— Required action —
In the data below, find each line containing the string "match" and return it.

— Given data —
>>>>

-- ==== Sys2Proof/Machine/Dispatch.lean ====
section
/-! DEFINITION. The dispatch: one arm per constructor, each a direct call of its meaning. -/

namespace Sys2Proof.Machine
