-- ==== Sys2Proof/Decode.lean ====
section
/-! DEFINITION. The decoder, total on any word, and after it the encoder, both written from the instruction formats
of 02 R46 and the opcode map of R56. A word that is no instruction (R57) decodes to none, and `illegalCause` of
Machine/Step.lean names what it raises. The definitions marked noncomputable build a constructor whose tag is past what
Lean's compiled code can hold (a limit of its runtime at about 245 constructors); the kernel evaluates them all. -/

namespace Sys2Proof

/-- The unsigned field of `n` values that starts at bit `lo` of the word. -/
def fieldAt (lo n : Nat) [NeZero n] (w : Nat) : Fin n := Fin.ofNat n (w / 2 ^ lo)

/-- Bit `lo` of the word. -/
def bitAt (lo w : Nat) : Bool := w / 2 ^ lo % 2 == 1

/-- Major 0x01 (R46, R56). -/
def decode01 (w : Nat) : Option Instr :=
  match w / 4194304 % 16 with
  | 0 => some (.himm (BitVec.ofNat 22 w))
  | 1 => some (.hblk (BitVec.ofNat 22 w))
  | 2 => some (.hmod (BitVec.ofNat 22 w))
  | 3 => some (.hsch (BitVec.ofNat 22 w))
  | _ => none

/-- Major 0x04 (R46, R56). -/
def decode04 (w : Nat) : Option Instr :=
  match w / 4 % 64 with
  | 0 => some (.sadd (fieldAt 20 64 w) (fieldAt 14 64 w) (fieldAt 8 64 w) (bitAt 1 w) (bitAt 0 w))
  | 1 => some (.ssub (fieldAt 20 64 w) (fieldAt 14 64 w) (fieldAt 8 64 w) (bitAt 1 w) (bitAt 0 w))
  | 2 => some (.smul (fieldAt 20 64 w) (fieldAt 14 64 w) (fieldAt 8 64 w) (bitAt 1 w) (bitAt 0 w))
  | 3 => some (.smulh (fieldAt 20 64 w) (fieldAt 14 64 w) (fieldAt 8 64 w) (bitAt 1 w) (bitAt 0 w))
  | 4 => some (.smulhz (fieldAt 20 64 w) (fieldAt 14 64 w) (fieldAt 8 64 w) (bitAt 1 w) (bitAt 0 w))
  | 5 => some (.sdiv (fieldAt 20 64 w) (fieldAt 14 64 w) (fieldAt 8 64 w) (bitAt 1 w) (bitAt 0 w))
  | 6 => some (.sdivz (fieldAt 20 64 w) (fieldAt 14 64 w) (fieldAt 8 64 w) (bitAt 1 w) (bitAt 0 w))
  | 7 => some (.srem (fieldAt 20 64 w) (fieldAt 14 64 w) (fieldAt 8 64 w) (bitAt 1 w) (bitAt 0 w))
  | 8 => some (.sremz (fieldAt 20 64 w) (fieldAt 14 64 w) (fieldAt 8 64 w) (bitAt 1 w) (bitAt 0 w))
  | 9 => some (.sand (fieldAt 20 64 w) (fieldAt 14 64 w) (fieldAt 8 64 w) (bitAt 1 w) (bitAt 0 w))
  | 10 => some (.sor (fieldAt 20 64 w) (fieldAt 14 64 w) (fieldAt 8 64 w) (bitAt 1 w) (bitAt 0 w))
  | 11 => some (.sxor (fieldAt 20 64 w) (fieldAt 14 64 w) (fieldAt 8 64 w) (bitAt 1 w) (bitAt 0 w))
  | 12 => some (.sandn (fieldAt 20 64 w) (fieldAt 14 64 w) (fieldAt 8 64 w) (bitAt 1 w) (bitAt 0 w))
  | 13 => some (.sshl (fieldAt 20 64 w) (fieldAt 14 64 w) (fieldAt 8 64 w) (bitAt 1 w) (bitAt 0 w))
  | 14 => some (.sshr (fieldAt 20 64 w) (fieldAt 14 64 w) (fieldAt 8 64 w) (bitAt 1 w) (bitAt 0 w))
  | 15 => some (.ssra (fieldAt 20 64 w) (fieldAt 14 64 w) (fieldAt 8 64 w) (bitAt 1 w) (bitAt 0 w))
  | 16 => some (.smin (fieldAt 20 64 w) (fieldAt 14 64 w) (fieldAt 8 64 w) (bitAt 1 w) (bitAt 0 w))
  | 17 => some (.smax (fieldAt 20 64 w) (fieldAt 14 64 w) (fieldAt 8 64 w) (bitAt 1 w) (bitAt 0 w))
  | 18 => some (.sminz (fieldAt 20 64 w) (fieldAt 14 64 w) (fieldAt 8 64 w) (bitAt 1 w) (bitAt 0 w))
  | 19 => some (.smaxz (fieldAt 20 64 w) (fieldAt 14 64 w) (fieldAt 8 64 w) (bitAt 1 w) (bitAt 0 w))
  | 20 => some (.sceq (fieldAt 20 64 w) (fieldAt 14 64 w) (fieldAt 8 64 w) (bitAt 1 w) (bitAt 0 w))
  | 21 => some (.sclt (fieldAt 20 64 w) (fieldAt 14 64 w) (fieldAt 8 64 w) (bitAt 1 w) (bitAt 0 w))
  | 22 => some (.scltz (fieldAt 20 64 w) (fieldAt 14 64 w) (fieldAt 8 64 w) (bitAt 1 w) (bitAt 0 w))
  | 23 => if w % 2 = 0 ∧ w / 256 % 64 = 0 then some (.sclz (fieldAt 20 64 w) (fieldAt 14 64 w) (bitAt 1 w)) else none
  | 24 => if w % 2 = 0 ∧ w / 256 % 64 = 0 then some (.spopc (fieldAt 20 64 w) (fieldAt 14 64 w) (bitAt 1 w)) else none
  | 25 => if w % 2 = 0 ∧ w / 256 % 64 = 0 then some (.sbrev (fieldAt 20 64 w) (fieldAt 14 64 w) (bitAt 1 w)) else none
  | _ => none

<<<<
>>>>

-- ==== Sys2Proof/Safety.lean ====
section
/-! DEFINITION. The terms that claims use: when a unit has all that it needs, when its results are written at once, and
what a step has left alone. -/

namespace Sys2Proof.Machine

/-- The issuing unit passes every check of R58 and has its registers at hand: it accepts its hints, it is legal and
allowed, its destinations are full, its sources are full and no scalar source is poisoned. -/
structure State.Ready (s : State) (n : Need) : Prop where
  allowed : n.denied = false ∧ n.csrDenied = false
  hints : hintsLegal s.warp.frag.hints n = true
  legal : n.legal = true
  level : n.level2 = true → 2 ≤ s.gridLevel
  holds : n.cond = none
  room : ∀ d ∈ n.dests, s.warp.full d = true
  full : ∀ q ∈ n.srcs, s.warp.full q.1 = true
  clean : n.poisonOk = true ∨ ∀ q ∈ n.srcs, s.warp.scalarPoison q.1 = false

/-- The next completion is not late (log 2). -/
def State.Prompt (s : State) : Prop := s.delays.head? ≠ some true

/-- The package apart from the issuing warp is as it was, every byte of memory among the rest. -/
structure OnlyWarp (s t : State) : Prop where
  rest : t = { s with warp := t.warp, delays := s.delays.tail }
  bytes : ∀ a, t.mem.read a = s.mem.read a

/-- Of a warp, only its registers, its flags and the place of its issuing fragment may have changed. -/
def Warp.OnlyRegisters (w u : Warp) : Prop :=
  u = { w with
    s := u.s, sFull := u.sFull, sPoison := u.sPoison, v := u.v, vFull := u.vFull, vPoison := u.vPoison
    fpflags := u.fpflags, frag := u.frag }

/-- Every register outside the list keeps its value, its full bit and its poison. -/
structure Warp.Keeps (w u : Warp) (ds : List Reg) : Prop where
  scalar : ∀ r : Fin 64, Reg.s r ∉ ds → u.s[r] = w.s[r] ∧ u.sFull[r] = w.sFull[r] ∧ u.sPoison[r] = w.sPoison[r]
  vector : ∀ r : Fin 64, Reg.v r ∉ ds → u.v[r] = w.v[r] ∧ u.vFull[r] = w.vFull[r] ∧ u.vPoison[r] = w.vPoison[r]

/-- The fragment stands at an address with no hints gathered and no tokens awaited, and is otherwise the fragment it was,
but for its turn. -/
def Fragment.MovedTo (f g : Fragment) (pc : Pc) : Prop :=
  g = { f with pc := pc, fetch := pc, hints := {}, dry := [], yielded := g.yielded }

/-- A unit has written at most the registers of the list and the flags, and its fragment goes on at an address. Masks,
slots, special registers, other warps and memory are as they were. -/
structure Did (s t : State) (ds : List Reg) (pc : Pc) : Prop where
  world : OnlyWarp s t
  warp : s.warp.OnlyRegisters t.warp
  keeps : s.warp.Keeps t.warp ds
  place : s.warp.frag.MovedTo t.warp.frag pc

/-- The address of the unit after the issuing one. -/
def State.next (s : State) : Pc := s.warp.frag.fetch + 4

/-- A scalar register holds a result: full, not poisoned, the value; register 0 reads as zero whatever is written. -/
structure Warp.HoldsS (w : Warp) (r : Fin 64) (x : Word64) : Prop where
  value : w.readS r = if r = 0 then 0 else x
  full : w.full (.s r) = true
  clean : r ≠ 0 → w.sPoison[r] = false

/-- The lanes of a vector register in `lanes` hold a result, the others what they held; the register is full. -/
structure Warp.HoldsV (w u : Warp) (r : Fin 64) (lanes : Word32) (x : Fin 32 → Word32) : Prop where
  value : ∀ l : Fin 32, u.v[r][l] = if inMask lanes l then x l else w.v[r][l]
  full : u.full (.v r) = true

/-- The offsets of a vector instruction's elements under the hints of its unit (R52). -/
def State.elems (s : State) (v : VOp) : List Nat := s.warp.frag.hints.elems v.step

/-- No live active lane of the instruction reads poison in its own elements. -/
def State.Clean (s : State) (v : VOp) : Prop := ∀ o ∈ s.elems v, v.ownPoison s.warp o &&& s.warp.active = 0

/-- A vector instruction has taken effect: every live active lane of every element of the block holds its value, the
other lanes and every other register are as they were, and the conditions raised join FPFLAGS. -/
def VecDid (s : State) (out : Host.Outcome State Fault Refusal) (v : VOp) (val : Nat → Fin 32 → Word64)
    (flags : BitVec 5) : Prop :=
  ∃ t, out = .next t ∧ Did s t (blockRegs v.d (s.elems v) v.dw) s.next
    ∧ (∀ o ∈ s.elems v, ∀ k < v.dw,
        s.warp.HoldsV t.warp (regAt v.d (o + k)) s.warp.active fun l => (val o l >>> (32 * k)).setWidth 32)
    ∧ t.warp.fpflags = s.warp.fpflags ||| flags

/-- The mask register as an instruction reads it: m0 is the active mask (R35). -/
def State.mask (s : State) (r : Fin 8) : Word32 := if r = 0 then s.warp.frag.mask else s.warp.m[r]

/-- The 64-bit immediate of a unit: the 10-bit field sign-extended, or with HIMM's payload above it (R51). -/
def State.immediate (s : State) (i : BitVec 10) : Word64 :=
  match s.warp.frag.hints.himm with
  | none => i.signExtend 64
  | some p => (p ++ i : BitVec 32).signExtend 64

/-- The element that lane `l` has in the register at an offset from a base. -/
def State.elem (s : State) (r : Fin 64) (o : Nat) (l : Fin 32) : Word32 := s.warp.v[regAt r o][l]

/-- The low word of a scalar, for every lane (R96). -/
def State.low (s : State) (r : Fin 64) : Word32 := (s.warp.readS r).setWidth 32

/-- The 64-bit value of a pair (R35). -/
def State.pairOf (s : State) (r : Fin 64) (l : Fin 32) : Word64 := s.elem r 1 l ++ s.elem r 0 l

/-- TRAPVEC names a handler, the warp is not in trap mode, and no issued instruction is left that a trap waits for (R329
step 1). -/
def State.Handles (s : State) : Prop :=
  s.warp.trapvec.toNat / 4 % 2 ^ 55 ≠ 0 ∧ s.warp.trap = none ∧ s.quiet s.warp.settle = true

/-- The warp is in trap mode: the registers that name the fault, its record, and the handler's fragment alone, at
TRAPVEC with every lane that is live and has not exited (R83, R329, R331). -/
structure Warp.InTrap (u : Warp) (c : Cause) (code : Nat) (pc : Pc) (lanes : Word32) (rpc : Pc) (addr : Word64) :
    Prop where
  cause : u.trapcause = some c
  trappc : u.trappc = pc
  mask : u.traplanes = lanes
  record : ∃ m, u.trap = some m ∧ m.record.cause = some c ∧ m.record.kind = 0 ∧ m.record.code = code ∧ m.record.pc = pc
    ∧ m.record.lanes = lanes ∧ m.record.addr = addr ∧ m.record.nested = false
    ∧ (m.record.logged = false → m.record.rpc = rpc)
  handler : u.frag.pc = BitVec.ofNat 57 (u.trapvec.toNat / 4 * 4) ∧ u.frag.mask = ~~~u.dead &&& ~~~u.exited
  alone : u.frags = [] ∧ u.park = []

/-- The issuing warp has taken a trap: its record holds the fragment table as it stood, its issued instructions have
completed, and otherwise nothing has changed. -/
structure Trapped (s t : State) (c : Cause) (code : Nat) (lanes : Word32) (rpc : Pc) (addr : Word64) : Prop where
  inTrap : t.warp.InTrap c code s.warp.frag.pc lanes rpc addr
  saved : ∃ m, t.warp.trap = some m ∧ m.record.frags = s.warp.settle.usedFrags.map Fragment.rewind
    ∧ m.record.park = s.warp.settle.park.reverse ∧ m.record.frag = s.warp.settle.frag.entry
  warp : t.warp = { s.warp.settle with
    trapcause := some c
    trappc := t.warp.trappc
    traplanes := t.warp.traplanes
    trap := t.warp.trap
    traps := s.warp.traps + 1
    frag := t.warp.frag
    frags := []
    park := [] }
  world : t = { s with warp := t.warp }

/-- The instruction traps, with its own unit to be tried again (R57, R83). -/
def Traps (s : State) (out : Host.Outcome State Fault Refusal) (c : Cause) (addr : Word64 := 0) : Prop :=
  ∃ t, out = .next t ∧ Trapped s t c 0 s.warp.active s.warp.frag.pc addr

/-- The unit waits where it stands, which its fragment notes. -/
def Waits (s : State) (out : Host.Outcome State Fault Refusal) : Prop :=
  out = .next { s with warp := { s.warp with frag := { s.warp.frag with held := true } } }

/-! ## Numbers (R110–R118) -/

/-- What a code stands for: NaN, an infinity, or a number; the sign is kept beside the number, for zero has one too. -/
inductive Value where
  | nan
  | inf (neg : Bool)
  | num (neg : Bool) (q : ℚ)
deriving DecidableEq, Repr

<<<<

— Response box —
  match w / 4194304 % 16 with
  match w / 4 % 64 with
  match s.warp.frag.hints.himm with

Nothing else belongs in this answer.